Monthly Archives: January 2015
Some perfumes really do smell different in winter.
I first bought Night Scented Jasmine a couple of summers ago for its hints of fresh, white and pink jasmine flowers seen through frosted glass, and quite enjoyed it. As jasmine perfumes go, though, it was certainly on the timid and underwhelming side (most jasministas would probably hate it) and it somehow found itself pushed to the back of the cabinets for a while until a couple of days ago, when its singular and rather delightfully subtle and fresh bouquet appeared out of the blue in my mind.
To my surprise, this now works perfectly at this cold time of year as an understated work scent. Where classic English perfumery is often deemed to be too pallid and polite, particularly the house of Floris, which rarely ‘pushes the envelope’ and just smells of country hotel bathrooms, for me that ‘politeness’ can be its strength. Although I like a variety of jasmine scents, it is nice to have one to hand that is non-indolic and fulsome, but rather tightly compacted, cool and subtle. Unspoken, almost.
In colder temperatures (now hovering around freezing in Japan, as it always is from January to March before the cherry blossom, with intermittent snow storms) this perfume really blooms. Where previously I hadn’t really been aware of there being a violet note – a note I tend to be a bit anosmic to in any case – now the scent feels intensely violet centred, with a very English, frosted powdery jasmine and rose accord complemented by a quietly lush bouquet of soapy white flowers and piquant blackcurrant buds. In the undertones is a vetiverish, ‘amber, sandalwood and musk’ base accord, but when Floris say amber and musk it really just means a light and delicately behind the scenes anchoring. As I write this I am about to take a bath and go in to work to do some extra classes this Saturday morning, and I am literally excited about coming out of the water, getting dressed, and spraying on some more of this Floris, which to me over the last couple of days has felt incredibly comforting yet also curiously elegant, wreathing about my person like an aura. The green, violet accord puts me in mind of Grey Flannel, a scent I have always loved; the central floral theme of violets, jasmine and rose like a winter- in-summer memory of a forgotten English garden.
We live in quite an old Japanese house, and in winter it gets really cold. Most of the perfume collection is housed in old antique cabinets in the tatami room (where we sleep with the cat), now shuttered up and covered in wall hangings to keep the warmth in at night and thus dark; catacombs of perfume.
I have decided not to change anything for the time being nor rearrange what is there for these photos. When spring comes and I can let in the sunlight I will clean it all up and present it in its full glory, perhaps.
Here, though, is a glimpse, as it is this morning.
The first photo you see above is a small section of some of my most precious treasures, including the vintage Balmain parfums, as well as a lot of magical Guerlains, like my Vol De Nuits, Chamade, and Shalimar. I reach for these a lot.
On the first shelf of the main armoire we have what you might want to call ‘les noirs’. Though things aren’t really ordered thematically, and what you see is only the perfumes standing at the front ( I often have no idea what is behind and am delighted on rediscovering things), there is a basic taxonomy to the collection.
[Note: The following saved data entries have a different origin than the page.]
/-- R300, with the operand kinds of decision D5 (the spec's own choice): PUTMEM's encoding, text, effect and frame: the
address stored to is `(h << 8) | l`, and every other byte is unchanged. -/
def Obligations.PutmemWritesOneByte : Prop :=
  ∀ h l v : Byte,
    encode (.putmem h l v) = [0x40, h, l, v] ∧
    AssemblesTo ['P', 'U', 'T', 'M', 'E', 'M'] [numText h, numText l, numText v] (.putmem h l v) ∧
    ∀ s, ∃ t, exec (.putmem h l v) s = .next t ∧
      (s.mem.wf → ∀ a : Word16, a.toNat = 256 * h.toNat + l.toNat → readMem t a = v) ∧
      (∀ a : Word16, a.toNat ≠ 256 * h.toNat + l.toNat → readMem t a = readMem s a) ∧
      t.zf = s.zf ∧ SameRegsExcept [] s t ∧ SameStack s t ∧ SameProg s t ∧ SameHistory s t ∧ SameRun s t ∧ SamePc s t

/-- R301: RENDER's encoding, text, effect and frame: one event with the 3,840 bytes at 0x8000 and up, as memory holds them
at this step; no state of the core changes. That the step always ends rests on the sink's return, which R301 makes the end of
the step and which R420 and decision D26 give a model (log entry 13, DESIGN CHOICE; I8). -/
def Obligations.RenderEmitsFramebuffer : Prop :=
  encode .render = [0xF0] ∧ AssemblesTo ['R', 'E', 'N', 'D', 'E', 'R'] [] .render ∧
  ∀ s, ∃ t f, exec .render s = .next t ∧ t.history = s.history ++ [.render f] ∧ f.length = 3840 ∧
    (∀ j, j < 3840 → f[j]? = some (readMem s (0x8000 + BitVec.ofNat 16 j))) ∧
    t.zf = s.zf ∧ SameRegsExcept [] s t ∧ SameStack s t ∧ SameMem s t ∧ SameProg s t ∧ SameRun s t ∧ SamePc s t

/-- R302, with the operand kind of decision D6 (the spec's own choice): WAIT's encoding, text, event and frame. That the
step always ends is the model without time of decision D24 (log entry 13, DESIGN CHOICE). -/
def Obligations.WaitEmitsSeconds : Prop :=
  ∀ i : Byte,
    encode (.wait i) = [0xF1, i] ∧ AssemblesTo ['W', 'A', 'I', 'T'] [numText i] (.wait i) ∧
    ∀ s, ∃ t, exec (.wait i) s = .next t ∧ t.history = s.history ++ [.wait i] ∧
      t.zf = s.zf ∧ SameRegsExcept [] s t ∧ SameStack s t ∧ SameMem s t ∧ SameProg s t ∧ SameRun s t ∧ SamePc s t

/-- R67 (in part an inference the spec marks as its own): the pixels tile the framebuffer exactly once, and in a RENDER's
bytes the red, green and blue byte of pixel (i, j) stand at offset i*96 + j*3. -/
def Obligations.PixelsTileTheFramebuffer : Prop :=
  (∀ n, n < 3840 → ∃ (i : Fin 40) (j : Fin 32) (k : Fin 3),
    (pixelBase i j).toNat + k.val = 0x8000 + n ∧
    ∀ (i' : Fin 40) (j' : Fin 32) (k' : Fin 3), (pixelBase i' j').toNat + k'.val = 0x8000 + n → i' = i ∧ j' = j ∧ k' = k) ∧
  ∀ (s t : State) (f : List Byte), exec .render s = .next t → t.history = s.history ++ [.render f] →
    ∀ (i : Fin 40) (j : Fin 32) (k : Fin 3),
      f[i.val * 96 + j.val * 3 + k.val]? = some (readMem s (pixelBase i j + BitVec.ofNat 16 k.val))

/-! ### Exit, no-op, reserved -/

/-- R320: EXIT's encoding, text, effect and frame: CONT is cleared and no register is written; in a run the step then halts
with the byte in ReturnValue, the pc one past the EXIT. -/
def Obligations.ExitClearsContAndHalts : Prop :=
  encode .exit = [0x80] ∧ AssemblesTo ['E', 'X', 'I', 'T'] [] .exit ∧
  ∀ s, ∃ t, exec .exit s = .next t ∧ t.cont = false ∧ t.run = s.run ∧ t.zf = s.zf ∧ SameRegsExcept [] s t ∧
    SameStack s t ∧ SameMem s t ∧ SameProg s t ∧ SameHistory s t ∧ SamePc s t ∧
    (StateInv s → Fetches s .exit → ∃ u, step s = .next u ∧ u.run = .halted (getReg s .ret) ∧ u.pc.toNat = s.pc.toNat + 1 ∧
      u.zf = s.zf ∧ SameRegsExcept [] s u ∧ SameStack s u ∧ SameMem s u ∧ SameProg s u ∧ SameHistory s u)

/-- R321, R322 (NOP's empty action is an inference the spec marks as its own; the reserved no-op is decision D8): both leave
the whole state as it is, and in a run their step only moves the pc on by one. -/
def Obligations.NopAndReservedOnlyAdvance : Prop :=
  encode .nop = [0x81] ∧ AssemblesTo ['N', 'O', 'P'] [] .nop ∧
  ∀ (s : State) (tag : Byte) (ops : List Byte),
    exec .nop s = .next s ∧ exec (.reserved tag ops) s = .next s ∧
    (StateInv s → Fetches s .nop ∨ Fetches s (.reserved tag ops) →
      ∃ u, step s = .next u ∧ u.pc.toNat = s.pc.toNat + 1 ∧ u = { s with pc := u.pc })

/-! ### The instruction cycle -/

/-- R32, R111: when an image's bytes at the place of the pc's instruction are the encoding of a well-formed `i`, and the
decoded image is the program, the step runs `i`. -/
def Obligations.StepRunsTheEncodedInstruction : Prop :=
  ∀ (rt : ReservedTags) (before after : List Instr) (i : Instr) (p : List Instr) (s t : State),
    Program.wf rt (before ++ i :: after) = true →
    decodeImage rt (encodeProgram before ++ encode i ++ encodeProgram after) = .ok p →
    s.prog = some p → s.run = .running → s.pc.toNat = before.length → exec i s = .next t →
      ∃ u, step s = .next u ∧ AfterStep t u

/-- R32: the whole instruction cycle of a run: at or beyond the end of the program the run halts with 255 in ReturnValue
and nothing else written but the run state; otherwise the instruction at the pc runs, and after it, unless it faulted, the
end of the step and the loop test. That every step ends, also RENDER's and WAIT's, is log entry 13 (D24, D26, I8). -/
def Obligations.InstructionCycleOfARun : Prop :=
  ∀ (s : State) (p : List Instr), s.run = .running → s.prog = some p →
    (p.length ≤ s.pc.toNat → ∃ u, step s = .next u ∧ u.run = .halted 255 ∧ getReg u .ret = 255 ∧ u.zf = s.zf ∧
      u.cont = s.cont ∧ SameRegsExcept [.ret] s u ∧ SameStack s u ∧ SameMem s u ∧ SameProg s u ∧ SameHistory s u ∧
      SamePc s u) ∧
    (s.pc.toNat < p.length → ∃ i t u, p[s.pc.toNat]? = some i ∧ exec i s = .next t ∧ step s = .next u ∧ AfterStep t u)

/-- R31, R33 (no wrap by decision D3): the end of a step that does not fault moves the pc on by one, as a number, unless the
instruction set it, and clears MSET; a step that faults does neither. -/
def Obligations.EndOfStepAdvancesUnlessSet : Prop :=
  ∀ (s t : State) (i : Instr), StateInv s → Fetches s i → exec i s = .next t →
    ((∀ k, t.run ≠ .faulted k) → ∃ u, step s = .next u ∧ u.mset = false ∧
      (t.mset = false → u.pc.toNat = s.pc.toNat + 1) ∧ (t.mset = true → u.pc = t.pc)) ∧
    (∀ k, t.run = .faulted k → step s = .next t ∧ t.pc = s.pc)

/-- The model's rendering of R32 and R401 (log entry 4): outside a run, and only there, `step` answers noRunInProgress; and
every state in a run that meets the invariant (so that it has a program, R502) has a next state, given that the sink and the
delay return (log entry 13). -/
def Obligations.NoStepOutsideARun : Prop :=
  (∀ s, s.run ≠ .running ↔ step s = .fault .noRunInProgress) ∧
  ∀ s, StateInv s → s.run = .running → ∃ t, step s = .next t

/-! ### Runtime faults -/

/-- R401, R402 (kinds D11, precision D10): a step of a run faults exactly in the four cases of R401's table, with its kind,
and a step that faults changes nothing but the run state. That every step ends is log entry 13 (D24, D26, I8). -/
def Obligations.FaultsExactlyInTheListedCases : Prop :=
  ∀ (s : State) (i : Instr), Fetches s i → ∃ t, step s = .next t ∧
    (t.run = .faulted .stackOverflow ↔
      ((∃ r, i = .push r) ∧ s.sp.val = 255) ∨ ((∃ h l, i = .call h l) ∧ 254 ≤ s.sp.val)) ∧
    (t.run = .faulted .stackUnderflow ↔ ((∃ r, i = .pop r) ∧ s.sp.val = 0) ∨ (i = .ret ∧ s.sp.val ≤ 1)) ∧
    (∀ k, t.run = .faulted k → OnlyRunChanged s t)

/-! ### Whole-machine rules -/

/-- R24: only ADD, SUB and CMP change ZF; neither any other instruction, nor the implicit halt, nor a fault does. -/
def Obligations.OnlyAluInstructionsChangeZf : Prop :=
  ∀ s t : State, step s = .next t → t.zf ≠ s.zf →
    ∃ a b, Fetches s (.add a b) ∨ Fetches s (.sub a b) ∨ Fetches s (.cmp a b)

/-- R23 (an inference the spec marks as its own): a step writes at most one register. -/
def Obligations.AtMostOneRegisterPerStep : Prop :=
  ∀ s t : State, step s = .next t → ∃ r, SameRegsExcept [r] s t

/-- R34: only PUSH, POP, CALL and RETURN change SP or a stack slot, and no step of theirs reaches data memory. -/
def Obligations.OnlyStackInstructionsTouchTheStack : Prop :=
  ∀ (s t : State), step s = .next t → ¬ SameStack s t →
    SameMem s t ∧ ((∃ r, Fetches s (.push r) ∨ Fetches s (.pop r)) ∨ (∃ h l, Fetches s (.call h l)) ∨ Fetches s .ret)

/-- R61, R63: only PUTMEM changes data memory, and only the one byte at its address. -/
def Obligations.OnlyPutmemChangesMemory : Prop :=
  ∀ (s t : State) (a : Word16), step s = .next t → readMem t a ≠ readMem s a →
    ∃ h l v, Fetches s (.putmem h l v) ∧ a.toNat = 256 * h.toNat + l.toNat

/-- R40, R75: no step changes the program. -/
def Obligations.NoStepChangesTheProgram : Prop :=
  ∀ s t : State, step s = .next t → t.prog = s.prog

/-- R27: in a run, CONT is cleared by EXIT and by nothing else, and no step sets it. -/
def Obligations.OnlyExitClearsCont : Prop :=
  ∀ s t : State, step s = .next t → (t.cont = s.cont ∨ t.cont = false ∧ Fetches s .exit) ∧
    (Fetches s .exit → t.cont = false)

/-- R422, R301, R302: a step adds at most one event, at the end of the history, and only for RENDER and WAIT. -/
def Obligations.OnlyRenderAndWaitAddEvents : Prop :=
  ∀ s t : State, step s = .next t → t.history = s.history ∨
    (∃ f, Fetches s .render ∧ t.history = s.history ++ [.render f]) ∨
    (∃ i, Fetches s (.wait i) ∧ t.history = s.history ++ [.wait i])

/-- R37 (an inference the spec marks as its own): the stack slots at and above SP are never visible. Two states that differ
only there take steps to two states that differ only there. -/
def Obligations.SlotsAboveSpAreInvisible : Prop :=
  ∀ s s' t : State, SameBelowSp s s' → step s = .next t → ∃ t', step s' = .next t' ∧ SameBelowSp t t'

/-- R61, R39: data memory is write-only to programs. Two states that differ only in data memory and in the events already
sent take steps to two states that differ only there. For a RENDER this says that memory does not reach the core through the
sink either: whatever frame it is given, the sink returns and nothing it does comes back (R420, decision D26, log entry 13,
DESIGN CHOICE; I8). -/
def Obligations.DataMemoryNeverReachesTheCore : Prop :=
  ∀ s s' t : State, SameButMemory s s' → step s = .next t → ∃ t', step s' = .next t' ∧ SameButMemory t t'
Here are all the fierce oudhs, patchoulis, roses and night perfumes like Eau Du Soir, the Montales, scents I feel like wearing on big nights out. My more masculine side (though the nifty of eye will spy a vintage Diva parfum as well, so so much for that).
On the shelf below we have what you might call ‘Les Rouges’: more sumptuous affairs, things like Samsara, Parfums De Rosines and plenty of other things tucked away for a whim.
The three shelves below that are jam packed with things in disarray and will not be debuted today: they will have to wait until later.
Moving on to the smaller cabinet, with its glass windows and mirror, we have an eclectic section of vintage beauties plus Diptyques, Goutals and the like. When I do this one properly for guests in spring and summer it looks really nice and people always make a beeline for it (imagine how much fun this room is for dinner parties: the PERFECT post dinner entertainment as people ooh and aah and reach out to try different things out).
The space below that is all my classic men’s aftershaves: Kouros, Armani, Krizia etc for when I am in that kind of mood, but it is too much of a mess to be presented right now. For a more gentlemanly angle, instead we will move on to the the smallest cabinet As with all these pictures you can only see the scents in the front row, but the majority of these are Lutens, Penhaligons and the like, many of which Duncan wears. I like this section a lot actually, as it looks quite compact, classic, and inviting.
I know it all looks a bit dark (this is the only room like this; an insulated cocoon), but at least it’s good or perfume preservation.
Lest you think we live like vampires, though, let me tell you that this is not the case at all. There are perfumes scattered about the house
Lots of vetivers, and green teas and citruses. Things to spritz on on a summer’s day. I need variation and eclecticism.
So anyway, this presents about half of the collection.
I think that my credentials as a perfume maniac are thus probably now assured.